Data items
Start of Block

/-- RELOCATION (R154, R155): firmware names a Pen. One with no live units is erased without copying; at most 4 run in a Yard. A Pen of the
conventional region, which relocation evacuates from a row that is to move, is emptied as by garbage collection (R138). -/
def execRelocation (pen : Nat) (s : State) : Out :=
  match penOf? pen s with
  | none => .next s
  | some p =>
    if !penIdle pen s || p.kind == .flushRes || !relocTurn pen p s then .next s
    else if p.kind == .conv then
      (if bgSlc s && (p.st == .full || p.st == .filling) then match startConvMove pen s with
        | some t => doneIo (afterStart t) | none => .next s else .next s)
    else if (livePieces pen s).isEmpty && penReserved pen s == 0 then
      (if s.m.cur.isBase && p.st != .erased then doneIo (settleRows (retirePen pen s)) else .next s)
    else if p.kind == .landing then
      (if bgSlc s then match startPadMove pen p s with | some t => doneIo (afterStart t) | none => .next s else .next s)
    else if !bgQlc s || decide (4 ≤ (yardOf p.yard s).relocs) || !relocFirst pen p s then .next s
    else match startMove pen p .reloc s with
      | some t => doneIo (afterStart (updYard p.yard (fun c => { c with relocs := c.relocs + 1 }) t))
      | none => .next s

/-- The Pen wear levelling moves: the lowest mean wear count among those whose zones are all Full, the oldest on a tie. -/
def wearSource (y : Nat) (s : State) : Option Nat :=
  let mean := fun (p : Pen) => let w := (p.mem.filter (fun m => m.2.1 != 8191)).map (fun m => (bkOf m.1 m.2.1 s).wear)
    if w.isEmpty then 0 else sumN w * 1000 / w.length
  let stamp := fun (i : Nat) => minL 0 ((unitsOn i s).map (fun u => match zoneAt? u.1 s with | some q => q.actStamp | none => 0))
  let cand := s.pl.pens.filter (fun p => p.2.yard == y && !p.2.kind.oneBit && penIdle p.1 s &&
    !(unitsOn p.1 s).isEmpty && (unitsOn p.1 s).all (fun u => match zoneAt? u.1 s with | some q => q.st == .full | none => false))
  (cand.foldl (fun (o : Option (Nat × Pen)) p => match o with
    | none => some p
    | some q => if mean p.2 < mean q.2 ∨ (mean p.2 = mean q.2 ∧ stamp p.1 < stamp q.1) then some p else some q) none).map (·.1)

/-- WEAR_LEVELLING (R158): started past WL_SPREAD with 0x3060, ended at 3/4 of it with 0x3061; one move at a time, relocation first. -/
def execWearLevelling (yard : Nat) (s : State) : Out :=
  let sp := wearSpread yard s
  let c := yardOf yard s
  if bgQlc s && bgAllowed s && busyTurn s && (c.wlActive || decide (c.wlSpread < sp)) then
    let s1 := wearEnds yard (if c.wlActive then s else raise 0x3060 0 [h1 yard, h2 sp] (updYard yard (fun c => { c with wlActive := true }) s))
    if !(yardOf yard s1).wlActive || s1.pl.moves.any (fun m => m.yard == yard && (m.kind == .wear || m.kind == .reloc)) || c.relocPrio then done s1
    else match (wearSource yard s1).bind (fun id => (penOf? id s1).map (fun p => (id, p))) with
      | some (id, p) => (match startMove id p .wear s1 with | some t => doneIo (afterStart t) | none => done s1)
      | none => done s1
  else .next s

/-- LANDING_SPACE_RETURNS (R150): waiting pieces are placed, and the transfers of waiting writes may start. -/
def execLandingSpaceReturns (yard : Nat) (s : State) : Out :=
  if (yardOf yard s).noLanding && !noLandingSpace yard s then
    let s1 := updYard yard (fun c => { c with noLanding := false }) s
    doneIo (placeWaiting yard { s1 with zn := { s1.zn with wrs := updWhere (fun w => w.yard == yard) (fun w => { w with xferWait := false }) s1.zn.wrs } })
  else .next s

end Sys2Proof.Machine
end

End of Block

GOAL OF THE EXERCISE. Each line carrying the string "decide" should be copied out from the entries.

SOLUTION TO THE EXERCISE.
    else if !bgQlc s || decide (4 ≤ (yardOf p.yard s).relocs) || !relocFirst pen p s then .next s
  if bgQlc s && bgAllowed s && busyTurn s && (c.wlActive || decide (c.wlSpread < sp)) then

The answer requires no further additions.